Movies

A ‘Princess Bride’ Remake Has Reportedly Been Discussed, And People (Like Jamie Lee Curtis) Aren’t Happy

Hollywood has always been into remakes and reboots; they’re easier and safer than original ideas! The public doesn’t always go for them, but sometimes even they decide some things are too sacred. A threatened Back to the Future redo wasn’t well-received, including by the person who owns the rights (which he won’t sell). And now the mere mention of unnamed famous people discussing a remake of The Princess Bride — a detail buried in a lengthy Variety piece on television pioneer Norman Lear, one of the film’s executive producers — has been met with swift push-back.

This should be stressed: There is no official Princess Bride remake — yet. The prospect is only mentioned once: As per Sony Pictures Entertainment CEO Tony Vinciquerra simply says, “Very famous people whose names I won’t use, but they want to redo The Princess Bride.”

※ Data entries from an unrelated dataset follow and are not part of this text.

-- ==== Sys2Proof/Config.lean ====
section
/-! DEFINITION. What one implementation fixes, and the values the spec leaves open.  An opaque constant has no body here:
nothing can be proved of its value, so a claim holds whatever the hardware does. -/

namespace Sys2Proof.Config

/-- A value the spec leaves unspecified, by the number of such values taken before it (log entry 3). -/
opaque freeWord : Nat → Word

/-- How many clock cycles pass on a core in a step, by core and the number of steps made before (R186; log entry 4). -/
opaque stepCycles : Nat → Nat → Nat

/-- Clock cycles of the always-on domain after the given number of steps (R375; log entry 66). -/
opaque cycleCount : Nat → DWord

/-- A measurement register extended by a digest (R350, R351): the spec does not state the operation (log entry 5). -/
opaque measureExtend : BitVec 512 → BitVec 512 → BitVec 512

/-- SHAKE256 with 512 bits of output (R350): a published standard, kept abstract (log entry 5). -/
opaque shake256 : Nat → BitVec 512

/-- Falcon-1024 verification of an image and its signature against the fused key (R350; log entry 5). -/
opaque falconVerify : Nat → Nat → Bool

/-- AES key unwrap of a 72-byte blob under a transport key (RFC 3394, R365; log entry 5): none when it fails. -/
opaque keyUnwrap : BitVec 256 → BitVec 576 → Option (BitVec 512)

/-- ML-KEM-1024 decapsulation with the key of the n-th key pair (R365, R366; log entry 5): none when it fails. -/
opaque mlkemDecap : Nat → Nat → Option (BitVec 256)

/-- The ML-KEM-1024 encapsulation key of the n-th key pair, 1,568 bytes (R366; log entry 5). -/
opaque mlkemPublic : Nat → Nat

/-- The Falcon-1024 signature, 1,280 bytes, of the 2,048 bytes of a report (R366; log entry 5). -/
opaque falconSign : Nat → Nat

/-- The device serial number from fuses, 16 bytes (R366). -/
opaque serial : Nat

/-- Whether a Plinth configuration can be read as valid is R351; the record's SHAKE256 input is its two bytes. -/
def plinthRecordImage (scru spillm : Nat) : Nat := scru + 256 * spillm

/-- The memory channel, 0 to 127, of a physical address of the HBM; none of any other memory (R364): the spec gives no map
(log entry 80). -/
opaque memChannel : Nat → Option Nat

/-- The bytes of a context's image in its save area, by the step that writes it and the place (R338; log entry 63). -/
opaque imageByte : Nat → Nat → Byte

/-- What stands in place of a variance that rounds below 0 in a product's POS or NEG mode, by the FP32 code of that variance
(R96, R106; log entry 82). -/
opaque freeVar : Nat → Word

/-- What a byte that cannot be read as plaintext any more reads as (R364, R367): a free value for each occasion and address
(log entry 73). -/
opaque garbled : Nat → Nat → Byte

/-- Outstanding memory requests of a core (R5). -/
def coreRequests : Nat := 8192

/-- Logical clusters of the device (R2): 46 of the 48 physical ones. -/
def clusters : Nat := 46

/-- Cores of a cluster (R2). -/
def coresPerCluster : Nat := 8

/-- Copy channels of a cluster (R2). -/
def chansPerCluster : Nat := 16

/-- Granules of a core's register file (R8). -/
def granules : Nat := 512

/-- Accumulator tiles of a core (R8). -/
def tilesPerCore : Nat := 8

/-- Bytes of a core's shared memory (R8). -/
def sharedBytes : Nat := 393216

/-- Bytes of a chiplet's Plinth (R4). -/
def plinthBytes : Nat := 1610612736

/-- Bytes of a scratch unit (R44). -/
def unitBytes : Nat := 1048576

/-- Rows of an arbiter and entries of its deferred list (R46, R49). -/
def deferredMax : Nat := 128

/-- Columns of an arbiter row (R46): SCR, CHN, REG of 8 cores, ZT of 8 cores. -/
def columns : Nat := 18

end Sys2Proof.Config
end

But that was enough to sound alarms. One possible reason: The 1987 original is still aggressively watched. The comical fantasy — adapted from a novel by Oscar-winning screenwriter William Goldman, by Goldman himself — wasn’t a box office sensation, merely doubling its modest budget. It became one of those films that takes off on home video and television airings, like The Shawshank Redemption, Idiocracy, as well as The Wizard of Oz and It’s a Wonderful Life. Perhaps its absurdist humor, comical digressions, and charmingly lo-fi effects play better on a small screen.

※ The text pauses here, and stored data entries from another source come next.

-- ==== Sys2Proof/Machine/State.lean ====
section
/-! DEFINITION. The state of the device as plain data: every register, memory, queue and table the spec names, the
reasons a step can stop, and the machine right after reset. -/

namespace Sys2Proof.Machine

/-- Why a step stops with a fault of the MODEL (the device's own faults of R184 are next states).  -/
inductive Fault where
  /-- Raised by the meaning of an instruction when the issuing warp has no live thread: no warp issues then (R24), so the
  device has no such step.  Safe. -/
  | noEntry
  deriving DecidableEq, Repr

/-- Why a step is refused. -/
inductive Refusal where
  /-- Raised by an arm of `exec` whose instruction has no meaning yet.  Safe. -/
  | notModelled (mnemonic : String)
  deriving DecidableEq, Repr

/-- The fault record (R343), by its fields. -/
structure FaultRec where
  code : BitVec 8 := 0
  sub : BitVec 8 := 0
  lane : BitVec 5 := 0
  async : Bool := false
  par : BitVec 2 := 0
  rpc : Word := 0
  fpc : Word := 0
  info : Word := 0
  addr : BitVec 48 := 0
  otag : Word := 0
  seq : Word := 0
  deriving DecidableEq, Repr

/-- Why a thread is blocked (R23). -/
inductive Cause where
  | acq
  | wsync (mask : Word)
  | heapEntry (ctx entry : Nat)
  /-- a heap access of the warp waits for the page of a virtual address; whether it needs `W` -/
  | page (ctx va : Nat) (wr : Bool)
  /-- an access of the warp waits for the page of a window's chunk (R67) -/
  | fillPage (ctx va : Nat)
  | fetchPage (ctx va : Nat)
  | transferPage (ctx va : Nat)
  | handler
  deriving DecidableEq, Repr

/-- The context and the virtual address whose page a blocked thread waits for. -/
def Cause.waitsFor : Cause → Option (Nat × Nat)
  | .page c va _ | .fillPage c va | .fetchPage c va | .transferPage c va => some (c, va)
  | _ => none

/-- The page must permit writes. -/
def Cause.needsW : Cause → Bool
  | .page _ _ wr => wr
  | _ => false

/-- A thread is in exactly one of three states (R23); `never` is a lane that was not live at block start (R32). -/
inductive ThreadSt where
  | never
  | live
  | blocked (c : Cause)
  | exited
  deriving DecidableEq, Repr

/-- One thread: its state (R23), code pointer (R22), region-start code pointer (R334), whether it is in handler mode
(R342), whether its code pointer is an entry point whose `TGT` bit its first fetch has still to check (R165), and how often the
access it waits for a page with has faulted again (R332). -/
structure Thread where
  st : ThreadSt := .never
  cp : Word := 0
  rcp : Word := 0
  hmode : Bool := false
  check : Bool := false
  rcnt : Nat := 0
  deriving DecidableEq, Repr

Whatever the reason, simply the whiff of the notion of the concept of the idea of a Princess Bride 2.0 was enough to inspire rage — including from the wife of one of its stars.

Others not married to Christopher Guest were also livid.

Will this ever lead anywhere? Who knows? Perhaps others won’t be happy to read the rest of the Variety and discover there’s talk of reboots of Lear’s shows. Anyone else steaming over the possibility of a modern redo of his ahead-of-its-and-even-our-time soap opera parody Mary Hartman, Mary Hartman, or even its fake late show spin-off Fernwood 2 Night?